Researchers from Stanford, EPFL, and UNC introduce Weak-for-Robust Harnessing, W4S, a brand new Reinforcement Studying RL framework that trains a small meta-agent to design and refine code workflows that decision a stronger executor mannequin. The meta-agent doesn’t tremendous tune the robust mannequin, it learns to orchestrate it. W4S formalizes workflow design as a multi flip Markov choice course of, and trains the meta-agent with a way known as Reinforcement Studying for Agentic Workflow Optimization, RLAO. The analysis crew reviews constant features throughout 11 benchmarks with a 7B meta-agent skilled for about 1 GPU hour.


W4S operates in turns. The state incorporates job directions, the present workflow program, and suggestions from prior executions. An motion has 2 elements, an evaluation of what to vary, and new Python workflow code that implements these modifications. The setting executes the code on validation objects, returns accuracy and failure instances, and offers a brand new state for the subsequent flip. The meta-agent can run a fast self examine on one pattern, if errors come up it makes an attempt as much as 3 repairs, if errors persist the motion is skipped. This loop offers studying sign with out touching the weights of the robust executor.

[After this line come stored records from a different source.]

-- ==== Sys2Proof/Machine/Core.lean ====
section
/-! DEFINITION. The machine as the host takes it. -/

def Sys2Proof.core : Host.Core :=
  { State := Sys2Proof.Machine.State, Fault := Sys2Proof.Machine.Fault, Refusal := Sys2Proof.Machine.Refusal,
    step := Sys2Proof.Machine.step, reset := Sys2Proof.Machine.State.reset }
end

W4S runs as an iterative loop
- Workflow era: The weak meta agent writes a brand new workflow that leverages the robust mannequin, expressed as executable Python code.
- Execution and suggestions: The robust mannequin executes the workflow on validation samples, then returns accuracy and error instances as suggestions.
- Refinement: The meta agent makes use of the suggestions to replace the evaluation and the workflow, then repeats the loop.
Reinforcement Studying for Agentic Workflow Optimization (RLAO)
RLAO is an offline reinforcement studying process over multi flip trajectories. At every iteration, the system samples a number of candidate actions, retains one of the best performing motion to advance the state, and shops the others for coaching. The coverage is optimized with reward weighted regression. The reward is sparse and compares present validation accuracy to historical past, the next weight is given when the brand new outcome beats the earlier finest, a smaller weight is given when it beats the final iteration. This goal favors regular progress whereas controlling exploration price.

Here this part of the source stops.